**Exercise aim**
From the entries below, copy exactly the lines from the one that contains "some (w.raw 0x1C#8)" through the one that contains "some (w.raw 0x85#8)", both included, and only those.

START Provided information

/-- The fields of an instruction's word; an event has none (R59). -/
def Instr.raw : Instr → Option Raw
  | .nop w => some (w.raw 0x00#8)
  | .iadd w => some (w.raw 0x01#8)
  | .isub w => some (w.raw 0x02#8)
  | .imul w => some (w.raw 0x03#8)
  | .imad w => some (w.raw 0x04#8)
  | .imadw w => some (w.raw 0x05#8)
  | .idiv w => some (w.raw 0x06#8)
  | .imnmx w => some (w.raw 0x07#8)
  | .iabs w => some (w.raw 0x08#8)
  | .lop w => some (w.raw 0x09#8)
  | .lop3 w => some (w.raw 0x0A#8)
  | .shl w => some (w.raw 0x0B#8)
  | .shr w => some (w.raw 0x0C#8)
  | .rot w => some (w.raw 0x0D#8)
  | .shf w => some (w.raw 0x0E#8)
  | .bfx w => some (w.raw 0x0F#8)
  | .bfi w => some (w.raw 0x10#8)
  | .popc w => some (w.raw 0x11#8)
  | .clz w => some (w.raw 0x12#8)
  | .brev w => some (w.raw 0x13#8)
  | .prmb w => some (w.raw 0x14#8)
  | .iadd64 w => some (w.raw 0x15#8)
  | .lea w => some (w.raw 0x16#8)
  | .lea64 w => some (w.raw 0x17#8)
  | .mov w => some (w.raw 0x18#8)
  | .movi w => some (w.raw 0x19#8)
  | .sel w => some (w.raw 0x1A#8)
  | .idp4 w => some (w.raw 0x1B#8)
  | .mix w => some (w.raw 0x1C#8)
  | .fadd w => some (w.raw 0x20#8)
  | .fmul w => some (w.raw 0x21#8)
  | .ffma w => some (w.raw 0x22#8)
  | .fdot2 w => some (w.raw 0x31#8)
  | .fmin w => some (w.raw 0x23#8)
  | .fmax w => some (w.raw 0x24#8)
  | .fdiv w => some (w.raw 0x25#8)
  | .fsqrt w => some (w.raw 0x26#8)
  | .frcp w => some (w.raw 0x27#8)
  | .frsq w => some (w.raw 0x28#8)
  | .fex2 w => some (w.raw 0x29#8)
  | .flg2 w => some (w.raw 0x2A#8)
  | .fsinp w => some (w.raw 0x2B#8)
  | .fcosp w => some (w.raw 0x2C#8)
  | .frnd w => some (w.raw 0x2D#8)
  | .fscl w => some (w.raw 0x2E#8)
  | .fxtr w => some (w.raw 0x2F#8)
  | .fcls w => some (w.raw 0x30#8)
  | .cvti w => some (w.raw 0x40#8)
  | .cvtf w => some (w.raw 0x41#8)
  | .cvtif w => some (w.raw 0x42#8)
  | .cvtfi w => some (w.raw 0x43#8)
  | .cvtnEnc w => some (w.raw 0x44#8)
  | .cvtnDec w => some (w.raw 0x44#8)
  | .cvtwFx w => some (w.raw 0x45#8)
  | .cvtwFp w => some (w.raw 0x45#8)
  | .srnd w => some (w.raw 0x46#8)
  | .rand w => some (w.raw 0x47#8)
  | .pack w => some (w.raw 0x48#8)
  | .unpk w => some (w.raw 0x49#8)
  | .isetp w => some (w.raw 0x50#8)
  | .fsetp w => some (w.raw 0x51#8)
  | .plop w => some (w.raw 0x52#8)
  | .pmovP2v w => some (w.raw 0x53#8)
  | .pmovV2p w => some (w.raw 0x53#8)
  | .vote w => some (w.raw 0x54#8)
  | .shfl w => some (w.raw 0x55#8)
  | .wred w => some (w.raw 0x56#8)
  | .wscan w => some (w.raw 0x58#8)
  | .wfred w => some (w.raw 0x57#8)
  | .match w => some (w.raw 0x59#8)
  | .s2v w => some (w.raw 0x5A#8)
  | .flagsRd w => some (w.raw 0x5B#8)
  | .flagsClr w => some (w.raw 0x5B#8)
  | .prio w => some (w.raw 0x5D#8)
  | .bra w => some (w.raw 0x60#8)
  | .brx w => some (w.raw 0x61#8)
  | .rcv w => some (w.raw 0x62#8)
  | .call w => some (w.raw 0x63#8)
  | .ret w => some (w.raw 0x64#8)
  | .exit w => some (w.raw 0x65#8)
  | .loop w => some (w.raw 0x66#8)
  | .bkpt w => some (w.raw 0x67#8)
  | .ld w => some (w.raw 0x70#8)
  | .st w => some (w.raw 0x71#8)
  | .prf w => some (w.raw 0x73#8)
  | .opf w => some (w.raw 0x72#8)
  | .cmnt w => some (w.raw 0x74#8)
  | .fence w => some (w.raw 0x75#8)
  | .axch w => some (w.raw 0x80#8)
  | .acas w => some (w.raw 0x81#8)
  | .aadd w => some (w.raw 0x82#8)
  | .amnmx w => some (w.raw 0x83#8)
  | .alop w => some (w.raw 0x84#8)
  | .agadd w => some (w.raw 0x85#8)
  | .ainc w => some (w.raw 0x86#8)
  | .fbind w => some (w.raw 0x90#8)
  | .fld w => some (w.raw 0x91#8)
  | .fldg w => some (w.raw 0x92#8)
  | .fst w => some (w.raw 0x93#8)
  | .fstg w => some (w.raw 0x94#8)
  | .fwt w => some (w.raw 0x95#8)
  | .fdrn w => some (w.raw 0x96#8)
  | .fclr w => some (w.raw 0x97#8)
  | .gang w => some (w.raw 0xA0#8)
  | .mma w => some (w.raw 0xA1#8)
  | .mldb w => some (w.raw 0xA2#8)
  | .mldc w => some (w.raw 0xA3#8)
  | .mclr w => some (w.raw 0xA6#8)
  | .mdrn w => some (w.raw 0xA4#8)
  | .mstp w => some (w.raw 0xA5#8)
  | .mperm w => some (w.raw 0xA7#8)
  | .mred w => some (w.raw 0xA8#8)
  | .mtrn w => some (w.raw 0xA9#8)
  | .mhist w => some (w.raw 0xAA#8)
  | .cpy w => some (w.raw 0xB0#8)
  | .cpyb w => some (w.raw 0xB1#8)
  | .bclose w => some (w.raw 0xB2#8)
  | .bwait w => some (w.raw 0xB3#8)
  | .barArrive w => some (w.raw 0xB4#8)
  | .barWait w => some (w.raw 0xB4#8)
  | .barSync w => some (w.raw 0xB4#8)
  | .barx w => some (w.raw 0xB5#8)
  | .sleep w => some (w.raw 0xB7#8)
  | .wake w => some (w.raw 0xB8#8)
  | .smov w => some (w.raw 0xC0#8)
  | .salu w => some (w.raw 0xC1#8)
  | .ssetp w => some (w.raw 0xC2#8)
  | .sld w => some (w.raw 0xC3#8)
  | .sst w => some (w.raw 0xC4#8)
  | .sbr w => some (w.raw 0xC5#8)
  | .v2s w => some (w.raw 0xC7#8)
  | .shpwWr w => some (w.raw 0xC8#8)
  | .shpwMk w => some (w.raw 0xC8#8)
  | .lsclRd w => some (w.raw 0xC9#8)
  | .lsclSet w => some (w.raw 0xC9#8)
  | .lsclUpd w => some (w.raw 0xC9#8)
  | .sclaimClaim w => some (w.raw 0xC6#8)
  | .sclaimRel w => some (w.raw 0xC6#8)
  | .ovftRd w => some (w.raw 0xCA#8)
  | .ovftClr w => some (w.raw 0xCA#8)
  | .cbarArrive w => some (w.raw 0xB6#8)
  | .cbarWait w => some (w.raw 0xB6#8)
  | .cbarSync w => some (w.raw 0xB6#8)
  | .gadd w => some (w.raw 0xD0#8)
  | .grd w => some (w.raw 0xD1#8)
  | .gsprd w => some (w.raw 0xD2#8)
  | .gsync w => some (w.raw 0xD3#8)
  | .gctlStart w => some (w.raw 0xD4#8)
  | .gctlStop w => some (w.raw 0xD4#8)
  | .gctlRate w => some (w.raw 0xD4#8)
  | .gctlStep w => some (w.raw 0xD4#8)
  | .gmass w => some (w.raw 0xD6#8)
  | .coll w => some (w.raw 0xD5#8)
  | .trap w => some (w.raw 0xE0#8)
  | .eret w => some (w.raw 0xE1#8)
  | .halt w => some (w.raw 0xE2#8)
  | .mqchk w => some (w.raw 0xE3#8)
  | .shashSet w => some (w.raw 0xE4#8)
  | .shashClr w => some (w.raw 0xE4#8)
  | .sysr w => some (w.raw 0xE6#8)
  | .sysw w => some (w.raw 0xE7#8)
  | .ctxsvSave w => some (w.raw 0xE8#8)
  | .ctxsvRest w => some (w.raw 0xE8#8)
  | .clauseStart .. => none
  | .deschedule .. => none
  | .packEnter .. => none
  | .warpUrgent .. => none
  | .varComplete .. => none
  | .operationFault .. => none
  | .storePerform .. => none
  | .atomicGroup .. => none
  | .mqGateAdmit .. => none
  | .l2Evict .. => none
  | .pageWalk .. => none
  | .fieldPair .. => none
  | .mmaEngineEntry .. => none
  | .gangRendezvous .. => none
  | .gangBroken .. => none
  | .copyPieceLand .. => none
  | .waitPollTimer .. => none
  | .sleepTimeout .. => none
  | .sleepComplete .. => none
  | .batchRetire .. => none
  | .cpybFinish .. => none
  | .cpybRecord .. => none
  | .remoteCpybArrive .. => none
  | .cpybNoRoute .. => none
  | .warpStop .. => none
  | .haltBroadcast .. => none
  | .warpSlotFree .. => none
  | .handlerEntry .. => none
  | .blockResume .. => none
  | .faultTimeout .. => none
  | .rmaWrite .. => none
  | .rmaRead .. => none
  | .ueAtomic .. => none
  | .doorbellWrite .. => none
  | .packetFetch .. => none
  | .launchPacket .. => none
  | .tlbInvalidatePacket .. => none
  | .codeMap .. => none
  | .codeUnmap .. => none
  | .completionRecord .. => none
  | .blockPlace .. => none
  | .launchComplete .. => none
  | .partSet .. => none
  | .partClear .. => none
  | .zeroisation .. => none
  | .ctxSet .. => none
  | .runlistWrite .. => none
  | .ringRestart .. => none
  | .kill .. => none
  | .tlbinv .. => none
  | .fwLoad .. => none
  | .attest .. => none
  | .mcReset .. => none
  | .sliceExpiry .. => none
  | .higherClassReady .. => none
  | .graceExpiry .. => none
  | .killtExpiry .. => none
  | .contextSave .. => none
  | .contextRestore .. => none
  | .engineDrained .. => none
  | .killComplete .. => none
  | .softErrorCorrected .. => none
  | .uncorrectableError .. => none
  | .l1TagError .. => none
  | .l2TagOrEvictError .. => none
  | .scrub .. => none
  | .flitReceive .. => none
  | .linkDown .. => none
  | .linkUp .. => none
  | .congestionMark .. => none
  | .rateRecovery .. => none
  | .collInstanceRun .. => none
  | .collAbort .. => none
  | .gossipSnapshot .. => none
  | .freeRunTick .. => none
  | .gossipMessageArrive .. => none
  | .gossipEnquiry .. => none
  | .gossipDecisionLearned .. => none
  | .powerOn .. => none
  | .railTimeout .. => none
  | .powerOff .. => none
  | .bootStage .. => none
  | .currentSample .. => none
  | .thermalSustained .. => none
  | .thermalShutdown .. => none
  | .reset .. => none
  | .junctionAt105 .. => none
  | .junctionBelow100 .. => none
  | .hostRmaCompletion .. => none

END Provided information

**Response box**
  | .mix w => some (w.raw 0x1C#8)
  | .fadd w => some (w.raw 0x20#8)
  | .fmul w => some (w.raw 0x21#8)
  | .ffma w => some (w.raw 0x22#8)
  | .fdot2 w => some (w.raw 0x31#8)
  | .fmin w => some (w.raw 0x23#8)
  | .fmax w => some (w.raw 0x24#8)
  | .fdiv w => some (w.raw 0x25#8)
  | .fsqrt w => some (w.raw 0x26#8)
  | .frcp w => some (w.raw 0x27#8)
  | .frsq w => some (w.raw 0x28#8)
  | .fex2 w => some (w.raw 0x29#8)
  | .flg2 w => some (w.raw 0x2A#8)
  | .fsinp w => some (w.raw 0x2B#8)
  | .fcosp w => some (w.raw 0x2C#8)
  | .frnd w => some (w.raw 0x2D#8)
  | .fscl w => some (w.raw 0x2E#8)
  | .fxtr w => some (w.raw 0x2F#8)
  | .fcls w => some (w.raw 0x30#8)
  | .cvti w => some (w.raw 0x40#8)
  | .cvtf w => some (w.raw 0x41#8)
  | .cvtif w => some (w.raw 0x42#8)
  | .cvtfi w => some (w.raw 0x43#8)
  | .cvtnEnc w => some (w.raw 0x44#8)
  | .cvtnDec w => some (w.raw 0x44#8)
  | .cvtwFx w => some (w.raw 0x45#8)
  | .cvtwFp w => some (w.raw 0x45#8)
  | .srnd w => some (w.raw 0x46#8)
  | .rand w => some (w.raw 0x47#8)
  | .pack w => some (w.raw 0x48#8)
  | .unpk w => some (w.raw 0x49#8)
  | .isetp w => some (w.raw 0x50#8)
  | .fsetp w => some (w.raw 0x51#8)
  | .plop w => some (w.raw 0x52#8)
  | .pmovP2v w => some (w.raw 0x53#8)
  | .pmovV2p w => some (w.raw 0x53#8)
  | .vote w => some (w.raw 0x54#8)
  | .shfl w => some (w.raw 0x55#8)
  | .wred w => some (w.raw 0x56#8)
  | .wscan w => some (w.raw 0x58#8)
  | .wfred w => some (w.raw 0x57#8)
  | .match w => some (w.raw 0x59#8)
  | .s2v w => some (w.raw 0x5A#8)
  | .flagsRd w => some (w.raw 0x5B#8)
  | .flagsClr w => some (w.raw 0x5B#8)
  | .prio w => some (w.raw 0x5D#8)
  | .bra w => some (w.raw 0x60#8)
  | .brx w => some (w.raw 0x61#8)
  | .rcv w => some (w.raw 0x62#8)
  | .call w => some (w.raw 0x63#8)
  | .ret w => some (w.raw 0x64#8)
  | .exit w => some (w.raw 0x65#8)
  | .loop w => some (w.raw 0x66#8)
  | .bkpt w => some (w.raw 0x67#8)
  | .ld w => some (w.raw 0x70#8)
  | .st w => some (w.raw 0x71#8)
  | .prf w => some (w.raw 0x73#8)
  | .opf w => some (w.raw 0x72#8)
  | .cmnt w => some (w.raw 0x74#8)
  | .fence w => some (w.raw 0x75#8)
  | .axch w => some (w.raw 0x80#8)
  | .acas w => some (w.raw 0x81#8)
  | .aadd w => some (w.raw 0x82#8)
  | .amnmx w => some (w.raw 0x83#8)
  | .alop w => some (w.raw 0x84#8)
  | .agadd w => some (w.raw 0x85#8)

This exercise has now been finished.